Downloading data from https://storage.googleapis.com/download.tensorflow.org/data/shakespeare.txt
Longitud del texto: 1115394 caracteres


In [3]:
# Mostrar las primeras líneas
print(text[:500])


First Citizen:
Before we proceed any further, hear me speak.

All:
Speak, speak.

First Citizen:
You are all resolved rather to die than to famish?

All:
Resolved. resolved.

First Citizen:
First, you know Caius Marcius is chief enemy to the people.

All:
We know't, we know't.

First Citizen:
Let us kill him, and we'll have corn at our own price.
Is't a verdict?

All:
No more talking on't; let it be done: away, away!

Second Citizen:
One word, good citizens.

First Citizen:
We are accounted poor


In [4]:
vocab = sorted(set(text))
print(f'{len(vocab)} caracteres únicos en el texto')


65 caracteres únicos en el texto


**PREPROCESAMIENTO PARA EL MODELO CARACTER A CARACTER**

Vectorización del texto

In [5]:

# Crear la capa para convertir caracteres a IDs
ids_from_chars = tf.keras.layers.StringLookup(vocabulary=list(vocab), mask_token=None)

# Crear la capa inversa para convertir IDs a caracteres
chars_from_ids = tf.keras.layers.StringLookup(
    vocabulary=ids_from_chars.get_vocabulary(), invert=True, mask_token=None)
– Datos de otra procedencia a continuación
def UNIT_ID0 : Nat := 0x0
def UNIT_ID1 : Nat := 0x1
def UNIT_ADDR : Nat := 0x2
def UNIT_STATUS : Nat := 0x3
def PWR_STATUS : Nat := 0x4
def CLK_STATUS : Nat := 0x5
def DIE_LINK_STATUS : Nat := 0x6
def FAULT_STATUS : Nat := 0x8
def FAULT_ENABLE : Nat := 0x9
def FAULT_DIE : Nat := 0xa
def INT_STATUS : Nat := 0xc
def INT_ENABLE : Nat := 0xd
def INT_CTL : Nat := 0xe
def FAULT_BANK (b : Nat) : Nat := 0x10 + b
def TICK_COUNT_LO : Nat := 0x20
def TICK_COUNT_HI : Nat := 0x21
def TICK_STATUS : Nat := 0x22
def TICK_BUDGET : Nat := 0x23
def LEAP_CTL : Nat := 0x24
def EPACT : Nat := 0x25
def EPACT_CTL : Nat := 0x26
def EPACT_MEAS_A : Nat := 0x27
def EPACT_MEAS_B : Nat := 0x28
def SEASON_CTL : Nat := 0x30
def SEASON_COUNT : Nat := 0x31
def SEASON_STATUS : Nat := 0x32
def SEASON_REC (i : Nat) : Nat := 0x40 + i
def POWER_CAP : Nat := 0x50
def POWER_LEDGER : Nat := 0x51
def POWER_REFUSE : Nat := 0x52
def POWER_REFUSE_SH : Nat := 0x53
def POWER_DIE_CAP (h : Nat) : Nat := 0x54 + h
def POWER_DIE_USE (h : Nat) : Nat := 0x56 + h
def TEMP_CORE : Nat := 0x58
def TEMP_PIN (d : Nat) : Nat := 0x59 + d
def TEMP_RF : Nat := 0x5f
def ALMANAC_CTL : Nat := 0x60
def ALMANAC_STATUS : Nat := 0x61
def NVM_ADDR : Nat := 0x62
def NVM_DATA : Nat := 0x63
def NVM_CMD : Nat := 0x64
def NVM_STATUS : Nat := 0x65
def RING_STATUS : Nat := 0x70
def RING_ERR_A : Nat := 0x71
def RING_ERR_B : Nat := 0x72
def REF_DECLARE : Nat := 0x78
def CHUCK_DECLARE : Nat := 0x79
def BS_STATUS : Nat := 0x7c
def WAKE_CTL : Nat := 0x80
def WAKE_CODE : Nat := 0x81
def WAKE_BCODE : Nat := 0x82
def WAKE_STATUS : Nat := 0x83
def WAKE_ETIME : Nat := 0x84
def VIGIL_TIME : Nat := 0x85
def WAKE_BANK (b : Nat) : Nat := 0x90 + b
def WAKE_TIME (b : Nat) : Nat := 0xa0 + b
def BANK_MODE (b : Nat) : Nat := 0x1000 + b * 0x100 + 0x0
def BANK_STATUS (b : Nat) : Nat := 0x1000 + b * 0x100 + 0x1
def SEQ_START (b : Nat) : Nat := 0x1000 + b * 0x100 + 0x2
def SEQ_AT (b : Nat) : Nat := 0x1000 + b * 0x100 + 0x3
def SEQ_PC (b : Nat) : Nat := 0x1000 + b * 0x100 + 0x4
def SEQ_VCNT (b : Nat) : Nat := 0x1000 + b * 0x100 + 0x5
def SEQ_FLAGS (b : Nat) : Nat := 0x1000 + b * 0x100 + 0x6
def SEQ_CNT (b : Nat) (c : Nat) : Nat := 0x1000 + b * 0x100 + 0x07 + c
def VEC_PERIOD (b : Nat) : Nat := 0x1000 + b * 0x100 + 0x0b
def BANK_ESEL (b : Nat) (k : Nat) : Nat := 0x1000 + b * 0x100 + 0x0c + k
def ES_DRV (b : Nat) (n : Nat) : Nat := 0x1000 + b * 0x100 + 0x10 + 3 * n
def ES_RTN (b : Nat) (n : Nat) : Nat := 0x1000 + b * 0x100 + 0x11 + 3 * n
def ES_STB (b : Nat) (n : Nat) : Nat := 0x1000 + b * 0x100 + 0x12 + 3 * n
def BANK_CH_INT (b : Nat) (k : Nat) : Nat := 0x1000 + b * 0x100 + 0x1c + k
def RESP_CTL (b : Nat) : Nat := 0x1000 + b * 0x100 + 0x20
def RESP_PINS (b : Nat) : Nat := 0x1000 + b * 0x100 + 0x21
def RESP_WIN (b : Nat) : Nat := 0x1000 + b * 0x100 + 0x22
def RESP_MISS (b : Nat) : Nat := 0x1000 + b * 0x100 + 0x23
def RESP_STAT (b : Nat) : Nat := 0x1000 + b * 0x100 + 0x24
def RESP_HITS (b : Nat) : Nat := 0x1000 + b * 0x100 + 0x25
def RESP_ERRS (b : Nat) : Nat := 0x1000 + b * 0x100 + 0x26
def RESP_LAST (b : Nat) : Nat := 0x1000 + b * 0x100 + 0x27
def RESP_FIRSTMISS (b : Nat) : Nat := 0x1000 + b * 0x100 + 0x28
def PMC_CMD (b : Nat) (k : Nat) : Nat := 0x1000 + b * 0x100 + 0x30 + k
def PMC_SCAN (b : Nat) (k : Nat) : Nat := 0x1000 + b * 0x100 + 0x38 + k
def SEQ_CAPT (b : Nat) (i : Nat) : Nat := 0x1000 + b * 0x100 + 0x40 + i
def PMC_CTL (b : Nat) : Nat := 0x1000 + b * 0x100 + 0x80
def PMC_STAT (b : Nat) (k : Nat) : Nat := 0x1000 + b * 0x100 + 0x81 + k
def SRC_CTL (b : Nat) (j : Nat) : Nat := 0x1000 + b * 0x100 + 0x90 + 8 * j
def SRC_CODE (b : Nat) (j : Nat) : Nat := 0x1000 + b * 0x100 + 0x91 + 8 * j
def SRC_OFS (b : Nat) (j : Nat) : Nat := 0x1000 + b * 0x100 + 0x92 + 8 * j
def SRC_WAVE (b : Nat) (j : Nat) : Nat := 0x1000 + b * 0x100 + 0x93 + 8 * j
def SRC_PLAY (b : Nat) (j : Nat) : Nat := 0x1000 + b * 0x100 + 0x94 + 8 * j
def SRC_STATUS (b : Nat) (j : Nat) : Nat := 0x1000 + b * 0x100 + 0x95 + 8 * j
def AE_CTL (b : Nat) (j : Nat) : Nat := 0x1000 + b * 0x100 + 0xa0 + 0x30 * j
def AE_OFS (b : Nat) (j : Nat) : Nat := 0x1000 + b * 0x100 + 0xa1 + 0x30 * j
def AE_PRE (b : Nat) (j : Nat) : Nat := 0x1000 + b * 0x100 + 0xa2 + 0x30 * j
def AE_POST (b : Nat) (j : Nat) : Nat := 0x1000 + b * 0x100 + 0xa3 + 0x30 * j
def AE_TRIG (b : Nat) (j : Nat) : Nat := 0x1000 + b * 0x100 + 0xa4 + 0x30 * j
def AE_STATUS (b : Nat) (j : Nat) : Nat := 0x1000 + b * 0x100 + 0xa5 + 0x30 * j
def AE_RECPOP (b : Nat) (j : Nat) : Nat := 0x1000 + b * 0x100 + 0xa6 + 0x30 * j
def AE_REC (b : Nat) (j : Nat) (w : Nat) : Nat := 0x1000 + b * 0x100 + 0xa8 + 0x30 * j + w
def AE_TRIGCNT (b : Nat) (j : Nat) : Nat := 0x1000 + b * 0x100 + 0xb0 + 0x30 * j
def AE_TRIGCNT_SH (b : Nat) (j : Nat) : Nat := 0x1000 + b * 0x100 + 0xb1 + 0x30 * j
def AE_MISSED (b : Nat) (j : Nat) : Nat := 0x1000 + b * 0x100 + 0xb2 + 0x30 * j
def AE_MISSED_SH (b : Nat) (j : Nat) : Nat := 0x1000 + b * 0x100 + 0xb3 + 0x30 * j
def AE_DEAD (b : Nat) (j : Nat) : Nat := 0x1000 + b * 0x100 + 0xb4 + 0x30 * j
def AE_DEAD_SH (b : Nat) (j : Nat) : Nat := 0x1000 + b * 0x100 + 0xb5 + 0x30 * j
def CH_MODE (c : Nat) : Nat := 0x10000 + c * 0x40 + 0x0
def CH_VIH (c : Nat) : Nat := 0x10000 + c * 0x40 + 0x1
def CH_VIL (c : Nat) : Nat := 0x10000 + c * 0x40 + 0x2
def CH_VT (c : Nat) : Nat := 0x10000 + c * 0x40 + 0x3
def CH_CMPH (c : Nat) : Nat := 0x10000 + c * 0x40 + 0x4
def CH_CMPL (c : Nat) : Nat := 0x10000 + c * 0x40 + 0x5
def CH_FILTER (c : Nat) : Nat := 0x10000 + c * 0x40 + 0x6
def CH_LOAD (c : Nat) : Nat := 0x10000 + c * 0x40 + 0x7
def CH_LATCH (c : Nat) : Nat := 0x10000 + c * 0x40 + 0x8
def CH_STATUS (c : Nat) : Nat := 0x10000 + c * 0x40 + 0x9
def CH_ROUTE (c : Nat) : Nat := 0x10000 + c * 0x40 + 0xa
def CH_SELFTEST (c : Nat) : Nat := 0x10000 + c * 0x40 + 0xb
def CH_EDGE_CTL (c : Nat) : Nat := 0x10000 + c * 0x40 + 0xc
def CH_EDGE_LO (c : Nat) : Nat := 0x10000 + c * 0x40 + 0xd
def CH_EDGE_HI (c : Nat) : Nat := 0x10000 + c * 0x40 + 0xe
def CH_EDGE_STAT (c : Nat) : Nat := 0x10000 + c * 0x40 + 0xf
def CH_FAILCNT (c : Nat) : Nat := 0x10000 + c * 0x40 + 0x10
def CH_FAILCNT_SH (c : Nat) : Nat := 0x10000 + c * 0x40 + 0x11
def CH_FAIL_ADDR (c : Nat) : Nat := 0x10000 + c * 0x40 + 0x12
def CH_VIGIL_CTL (c : Nat) : Nat := 0x10000 + c * 0x40 + 0x18
def CH_VIGIL_CODE (c : Nat) : Nat := 0x10000 + c * 0x40 + 0x19
def CH_VIGIL_STAT (c : Nat) : Nat := 0x10000 + c * 0x40 + 0x1a
def CH_VIGIL_CNT (c : Nat) : Nat := 0x10000 + c * 0x40 + 0x1b
def CH_VIGIL_CNT_SH (c : Nat) : Nat := 0x10000 + c * 0x40 + 0x1c
def CH_VIGIL_TS_LO (c : Nat) : Nat := 0x10000 + c * 0x40 + 0x1d
def CH_VIGIL_TS_HI (c : Nat) : Nat := 0x10000 + c * 0x40 + 0x1e
def CH_PMU_CTL (c : Nat) : Nat := 0x10000 + c * 0x40 + 0x20
def CH_PMU_SET (c : Nat) : Nat := 0x10000 + c * 0x40 + 0x21
def CH_PMU_VCLAMP (c : Nat) : Nat := 0x10000 + c * 0x40 + 0x22
def CH_PMU_ICLAMP (c : Nat) : Nat := 0x10000 + c * 0x40 + 0x23
def CH_PMU_LIMHI (c : Nat) : Nat := 0x10000 + c * 0x40 + 0x24
def CH_PMU_LIMLO (c : Nat) : Nat := 0x10000 + c * 0x40 + 0x25
def CH_PMU_STATUS (c : Nat) : Nat := 0x10000 + c * 0x40 + 0x26
def CH_PMU_RES (c : Nat) : Nat := 0x10000 + c * 0x40 + 0x27
def CH_PMU_RESINFO (c : Nat) : Nat := 0x10000 + c * 0x40 + 0x28
def CH_PMU_SUM (c : Nat) : Nat := 0x10000 + c * 0x40 + 0x29
def CH_PMU_SUM_SH (c : Nat) : Nat := 0x10000 + c * 0x40 + 0x2a
def RULE_SRC (n : Nat) : Nat := 0x20000 + 4 * n
def RULE_COND (n : Nat) : Nat := 0x20001 + 4 * n
def RULE_ACT (n : Nat) : Nat := 0x20002 + 4 * n
def RULE_ARG (n : Nat) : Nat := 0x20003 + 4 * n
def RT_CTL : Nat := 0x20100
def RT_STATUS : Nat := 0x20101
def RT_FIRED (h : Nat) : Nat := 0x20102 + h
def RT_SPENT (h : Nat) : Nat := 0x20104 + h
def ARB_LOSS : Nat := 0x20106
def ARB_LOSS_SH : Nat := 0x20107
def RT_TMR (k : Nat) : Nat := 0x20108 + k
def RT_CNT (k : Nat) : Nat := 0x20110 + k
def LANE_CTL (n : Nat) : Nat := 0x20120 + n
def RT_FLAGS (b : Nat) : Nat := 0x20130 + b
def RT_RCNT (n : Nat) : Nat := 0x20140 + n
def RF_CTL (p : Nat) : Nat := 0x21000 + p * 0x80 + 0x0
def RF_LEVEL (p : Nat) : Nat := 0x21000 + p * 0x80 + 0x1
def RF_TUNE (p : Nat) : Nat := 0x21000 + p * 0x80 + 0x2
def RF_MISMATCH (p : Nat) : Nat := 0x21000 + p * 0x80 + 0x3
def RF_STATUS (p : Nat) : Nat := 0x21000 + p * 0x80 + 0x4
def RF_TXCMD (p : Nat) : Nat := 0x21000 + p * 0x80 + 0x5
def RF_TX_TIMEOUT (p : Nat) : Nat := 0x21000 + p * 0x80 + 0x6
def RF_OOK (p : Nat) : Nat := 0x21000 + p * 0x80 + 0x7
def RF_PAT (p : Nat) (i : Nat) : Nat := 0x21000 + p * 0x80 + 0x8 + i
def RF_RXCTL (p : Nat) : Nat := 0x21000 + p * 0x80 + 0xc
def RF_RXPWR (p : Nat) : Nat := 0x21000 + p * 0x80 + 0xd
def SYN_CTL (y : Nat) : Nat := 0x21400 + y * 0x80 + 0x0
def SYN_FREQ (y : Nat) : Nat := 0x21400 + y * 0x80 + 0x1
def SYN_CAL (y : Nat) : Nat := 0x21400 + y * 0x80 + 0x2
def SYN_TEMP_STEP (y : Nat) : Nat := 0x21400 + y * 0x80 + 0x3
def SYN_STATUS (y : Nat) : Nat := 0x21400 + y * 0x80 + 0x4
def COEX_CTL : Nat := 0x21500
def COEX_STATUS : Nat := 0x21501
def CAL_CMD : Nat := 0x22000
def CAL_SCOPE : Nat := 0x22001
def CAL_STATUS : Nat := 0x22002
def CAL_TOL : Nat := 0x22003
def CAL_SLEW : Nat := 0x22004
def CAL_TSLOT : Nat := 0x22005
def CAL_EPOCH : Nat := 0x22006
def CAL_TORN_MAP : Nat := 0x22007
def CAL_INFO : Nat := 0x22008
def CAL_REJ : Nat := 0x22009
def CAL_TORN_AN (b : Nat) : Nat := 0x22010 + b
# Función para convertir texto desde IDs
def text_from_ids(ids):
    return tf.strings.reduce_join(chars_from_ids(ids), axis=-1)


Dividir el texto en secuencias de entrada y objetivo


In [6]:
# Convertir el texto a IDs
all_ids = ids_from_chars(tf.strings.unicode_split(text, 'UTF-8'))

# Dividir en secuencias de longitud deseada
seq_length = 100
examples_per_epoch = len(text) // seq_length
sequences = tf.data.Dataset.from_tensor_slices(all_ids).batch(seq_length+1, drop_remainder=True)

# Función para dividir en entrada y objetivo
def split_input_target(sequence):
    input_text = sequence[:-1]
    target_text = sequence[1:]
    return input_text, target_text

# Crear dataset final
dataset = sequences.map(split_input_target)

# Crear batches
BATCH_SIZE = 64
BUFFER_SIZE = 10000
dataset = dataset.shuffle(BUFFER_SIZE).batch(BATCH_SIZE, drop_remainder=True).prefetch(tf.data.experimental.AUTOTUNE)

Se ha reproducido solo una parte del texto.